Tally up the lines below that contain the word "ccSetup" and give the total alone.

[Opening EXERCISE INPUT section]

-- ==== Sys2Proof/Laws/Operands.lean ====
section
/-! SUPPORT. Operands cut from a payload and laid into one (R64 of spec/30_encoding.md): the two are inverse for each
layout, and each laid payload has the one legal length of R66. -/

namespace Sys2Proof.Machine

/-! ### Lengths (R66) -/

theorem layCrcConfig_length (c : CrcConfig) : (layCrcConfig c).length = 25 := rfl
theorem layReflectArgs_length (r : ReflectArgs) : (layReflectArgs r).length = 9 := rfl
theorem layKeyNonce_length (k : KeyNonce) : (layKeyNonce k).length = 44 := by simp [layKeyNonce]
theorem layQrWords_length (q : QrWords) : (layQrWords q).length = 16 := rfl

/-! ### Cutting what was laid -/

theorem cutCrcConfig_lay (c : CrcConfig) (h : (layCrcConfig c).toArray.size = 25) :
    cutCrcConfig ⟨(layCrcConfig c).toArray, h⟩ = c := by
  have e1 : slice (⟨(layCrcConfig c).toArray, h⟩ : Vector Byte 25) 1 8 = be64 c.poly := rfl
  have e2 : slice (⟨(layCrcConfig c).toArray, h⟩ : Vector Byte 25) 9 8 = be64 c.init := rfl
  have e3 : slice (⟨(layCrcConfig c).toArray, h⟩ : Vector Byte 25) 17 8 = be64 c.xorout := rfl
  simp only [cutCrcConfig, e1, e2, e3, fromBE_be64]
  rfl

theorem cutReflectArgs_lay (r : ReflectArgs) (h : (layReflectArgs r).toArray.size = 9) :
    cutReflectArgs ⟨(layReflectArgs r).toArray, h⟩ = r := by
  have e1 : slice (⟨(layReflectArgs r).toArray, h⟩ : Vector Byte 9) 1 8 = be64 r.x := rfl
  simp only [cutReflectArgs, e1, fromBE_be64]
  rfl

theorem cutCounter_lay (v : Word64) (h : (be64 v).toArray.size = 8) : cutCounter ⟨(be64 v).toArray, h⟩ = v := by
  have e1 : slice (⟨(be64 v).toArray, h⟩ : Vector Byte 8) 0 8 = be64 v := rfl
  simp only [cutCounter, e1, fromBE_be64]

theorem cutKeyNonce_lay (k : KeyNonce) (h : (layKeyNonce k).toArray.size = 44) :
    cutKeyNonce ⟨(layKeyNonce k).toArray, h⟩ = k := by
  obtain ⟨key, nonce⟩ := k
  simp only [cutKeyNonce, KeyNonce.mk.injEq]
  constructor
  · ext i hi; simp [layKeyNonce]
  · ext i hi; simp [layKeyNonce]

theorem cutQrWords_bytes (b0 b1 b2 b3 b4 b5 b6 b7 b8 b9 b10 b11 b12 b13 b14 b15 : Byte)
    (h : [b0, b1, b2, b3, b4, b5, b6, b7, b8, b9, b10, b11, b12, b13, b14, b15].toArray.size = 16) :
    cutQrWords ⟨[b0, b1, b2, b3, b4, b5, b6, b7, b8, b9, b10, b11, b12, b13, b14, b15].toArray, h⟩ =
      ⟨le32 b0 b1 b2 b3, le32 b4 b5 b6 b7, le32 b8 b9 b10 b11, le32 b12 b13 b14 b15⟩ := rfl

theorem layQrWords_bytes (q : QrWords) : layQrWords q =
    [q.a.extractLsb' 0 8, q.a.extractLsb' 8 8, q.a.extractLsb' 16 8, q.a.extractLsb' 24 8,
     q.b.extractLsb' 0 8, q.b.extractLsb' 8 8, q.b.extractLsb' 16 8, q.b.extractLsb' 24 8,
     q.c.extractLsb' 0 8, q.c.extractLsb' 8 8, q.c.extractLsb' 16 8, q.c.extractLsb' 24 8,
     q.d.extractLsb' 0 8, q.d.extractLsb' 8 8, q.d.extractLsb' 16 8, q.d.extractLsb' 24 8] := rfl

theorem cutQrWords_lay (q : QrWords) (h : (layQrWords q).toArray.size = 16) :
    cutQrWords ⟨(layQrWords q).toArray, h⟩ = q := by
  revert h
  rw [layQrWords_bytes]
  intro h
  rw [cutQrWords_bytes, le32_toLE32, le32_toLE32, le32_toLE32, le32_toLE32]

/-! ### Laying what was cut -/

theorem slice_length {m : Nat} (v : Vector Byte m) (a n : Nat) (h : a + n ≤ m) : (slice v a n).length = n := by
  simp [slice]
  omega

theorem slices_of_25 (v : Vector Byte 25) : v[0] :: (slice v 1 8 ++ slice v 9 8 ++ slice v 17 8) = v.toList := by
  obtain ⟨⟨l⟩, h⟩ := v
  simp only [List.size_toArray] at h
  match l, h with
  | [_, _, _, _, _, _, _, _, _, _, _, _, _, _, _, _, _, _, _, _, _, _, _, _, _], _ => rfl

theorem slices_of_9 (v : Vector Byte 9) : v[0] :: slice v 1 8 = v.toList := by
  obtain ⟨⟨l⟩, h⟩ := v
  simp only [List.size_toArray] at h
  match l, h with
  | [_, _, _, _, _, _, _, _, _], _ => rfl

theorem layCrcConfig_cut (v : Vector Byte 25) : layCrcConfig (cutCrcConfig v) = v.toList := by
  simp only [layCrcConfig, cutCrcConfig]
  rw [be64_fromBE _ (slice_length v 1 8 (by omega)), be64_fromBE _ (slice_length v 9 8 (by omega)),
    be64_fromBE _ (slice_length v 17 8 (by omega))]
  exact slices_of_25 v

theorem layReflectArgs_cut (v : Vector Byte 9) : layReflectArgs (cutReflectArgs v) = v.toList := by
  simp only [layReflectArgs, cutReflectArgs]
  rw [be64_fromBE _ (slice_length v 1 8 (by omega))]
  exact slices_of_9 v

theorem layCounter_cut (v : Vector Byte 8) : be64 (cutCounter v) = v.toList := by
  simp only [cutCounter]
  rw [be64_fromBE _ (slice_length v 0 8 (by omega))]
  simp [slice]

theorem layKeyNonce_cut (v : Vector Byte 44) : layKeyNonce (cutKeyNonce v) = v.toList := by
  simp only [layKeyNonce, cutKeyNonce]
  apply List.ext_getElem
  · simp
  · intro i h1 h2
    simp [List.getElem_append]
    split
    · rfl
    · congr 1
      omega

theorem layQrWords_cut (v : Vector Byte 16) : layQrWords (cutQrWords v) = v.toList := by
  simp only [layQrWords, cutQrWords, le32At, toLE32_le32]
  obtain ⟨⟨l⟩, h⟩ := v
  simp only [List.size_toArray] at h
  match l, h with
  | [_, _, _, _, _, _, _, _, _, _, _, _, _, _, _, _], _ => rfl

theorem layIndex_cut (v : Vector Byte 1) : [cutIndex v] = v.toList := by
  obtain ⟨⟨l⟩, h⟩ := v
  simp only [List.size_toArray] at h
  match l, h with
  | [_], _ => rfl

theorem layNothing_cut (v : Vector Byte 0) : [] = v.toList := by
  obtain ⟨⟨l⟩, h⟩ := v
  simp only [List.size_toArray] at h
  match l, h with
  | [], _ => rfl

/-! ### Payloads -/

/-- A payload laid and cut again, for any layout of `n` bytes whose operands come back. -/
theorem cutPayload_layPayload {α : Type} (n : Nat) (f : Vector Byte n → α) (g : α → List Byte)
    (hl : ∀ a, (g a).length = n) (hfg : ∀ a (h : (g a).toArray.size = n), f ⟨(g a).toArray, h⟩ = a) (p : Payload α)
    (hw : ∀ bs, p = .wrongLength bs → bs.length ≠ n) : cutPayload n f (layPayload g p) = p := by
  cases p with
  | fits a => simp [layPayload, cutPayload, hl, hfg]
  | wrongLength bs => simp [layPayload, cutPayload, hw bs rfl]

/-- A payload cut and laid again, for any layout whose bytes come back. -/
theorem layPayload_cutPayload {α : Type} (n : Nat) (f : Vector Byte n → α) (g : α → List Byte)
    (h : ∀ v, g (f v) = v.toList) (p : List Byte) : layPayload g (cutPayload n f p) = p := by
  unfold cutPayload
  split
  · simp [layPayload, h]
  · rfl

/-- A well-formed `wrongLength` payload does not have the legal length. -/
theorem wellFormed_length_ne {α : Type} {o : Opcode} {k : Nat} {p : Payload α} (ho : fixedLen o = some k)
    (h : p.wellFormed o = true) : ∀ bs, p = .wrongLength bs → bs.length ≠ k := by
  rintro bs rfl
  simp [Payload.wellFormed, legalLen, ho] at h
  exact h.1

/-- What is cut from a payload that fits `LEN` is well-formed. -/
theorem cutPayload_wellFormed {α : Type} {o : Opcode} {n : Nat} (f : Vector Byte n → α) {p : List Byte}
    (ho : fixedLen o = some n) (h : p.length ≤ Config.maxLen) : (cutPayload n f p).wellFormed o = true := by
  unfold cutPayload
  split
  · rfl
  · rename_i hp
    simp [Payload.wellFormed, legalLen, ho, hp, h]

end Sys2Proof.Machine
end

[Closing EXERCISE INPUT section]
[Opening EXERCISE INPUT section]

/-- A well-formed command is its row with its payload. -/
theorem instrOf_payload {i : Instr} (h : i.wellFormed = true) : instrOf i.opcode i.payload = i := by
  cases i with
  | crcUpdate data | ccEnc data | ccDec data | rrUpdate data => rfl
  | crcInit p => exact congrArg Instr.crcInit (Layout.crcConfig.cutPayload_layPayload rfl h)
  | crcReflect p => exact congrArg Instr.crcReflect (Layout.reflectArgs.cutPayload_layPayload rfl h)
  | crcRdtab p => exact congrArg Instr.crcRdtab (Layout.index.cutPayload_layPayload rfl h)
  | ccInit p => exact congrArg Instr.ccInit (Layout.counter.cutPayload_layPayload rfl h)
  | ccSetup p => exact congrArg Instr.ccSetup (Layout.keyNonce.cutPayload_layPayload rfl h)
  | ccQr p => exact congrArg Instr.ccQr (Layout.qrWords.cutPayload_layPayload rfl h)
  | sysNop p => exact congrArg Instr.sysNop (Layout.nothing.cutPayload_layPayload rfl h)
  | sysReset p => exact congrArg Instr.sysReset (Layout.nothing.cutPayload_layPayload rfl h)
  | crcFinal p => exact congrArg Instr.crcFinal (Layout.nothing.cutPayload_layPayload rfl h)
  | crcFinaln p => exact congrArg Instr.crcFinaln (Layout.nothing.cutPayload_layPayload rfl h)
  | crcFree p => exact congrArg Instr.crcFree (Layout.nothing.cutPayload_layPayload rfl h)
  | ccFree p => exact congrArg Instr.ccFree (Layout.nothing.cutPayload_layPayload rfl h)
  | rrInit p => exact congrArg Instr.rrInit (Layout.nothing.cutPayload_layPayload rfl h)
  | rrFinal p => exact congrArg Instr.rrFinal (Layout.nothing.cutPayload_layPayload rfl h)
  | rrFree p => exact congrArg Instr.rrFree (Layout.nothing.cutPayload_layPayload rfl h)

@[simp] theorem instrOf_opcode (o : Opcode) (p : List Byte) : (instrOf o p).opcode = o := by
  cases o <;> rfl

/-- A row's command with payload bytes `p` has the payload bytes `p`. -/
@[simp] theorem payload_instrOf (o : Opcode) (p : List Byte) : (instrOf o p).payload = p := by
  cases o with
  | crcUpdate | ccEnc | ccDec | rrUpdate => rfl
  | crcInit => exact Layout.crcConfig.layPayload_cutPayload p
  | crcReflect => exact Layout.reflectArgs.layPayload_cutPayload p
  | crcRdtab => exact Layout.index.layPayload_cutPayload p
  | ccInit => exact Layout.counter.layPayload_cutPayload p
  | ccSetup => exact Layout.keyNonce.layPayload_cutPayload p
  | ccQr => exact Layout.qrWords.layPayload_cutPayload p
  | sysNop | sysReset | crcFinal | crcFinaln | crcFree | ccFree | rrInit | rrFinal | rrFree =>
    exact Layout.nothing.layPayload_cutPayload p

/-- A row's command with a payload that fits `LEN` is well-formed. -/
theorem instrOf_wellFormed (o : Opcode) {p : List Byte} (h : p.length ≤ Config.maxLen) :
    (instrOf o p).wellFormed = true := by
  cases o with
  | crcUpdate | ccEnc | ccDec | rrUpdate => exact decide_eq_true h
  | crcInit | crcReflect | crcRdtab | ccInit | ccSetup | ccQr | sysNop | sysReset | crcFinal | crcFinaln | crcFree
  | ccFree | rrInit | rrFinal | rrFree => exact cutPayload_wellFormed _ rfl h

[Closing EXERCISE INPUT section]

TASK ANSWER
3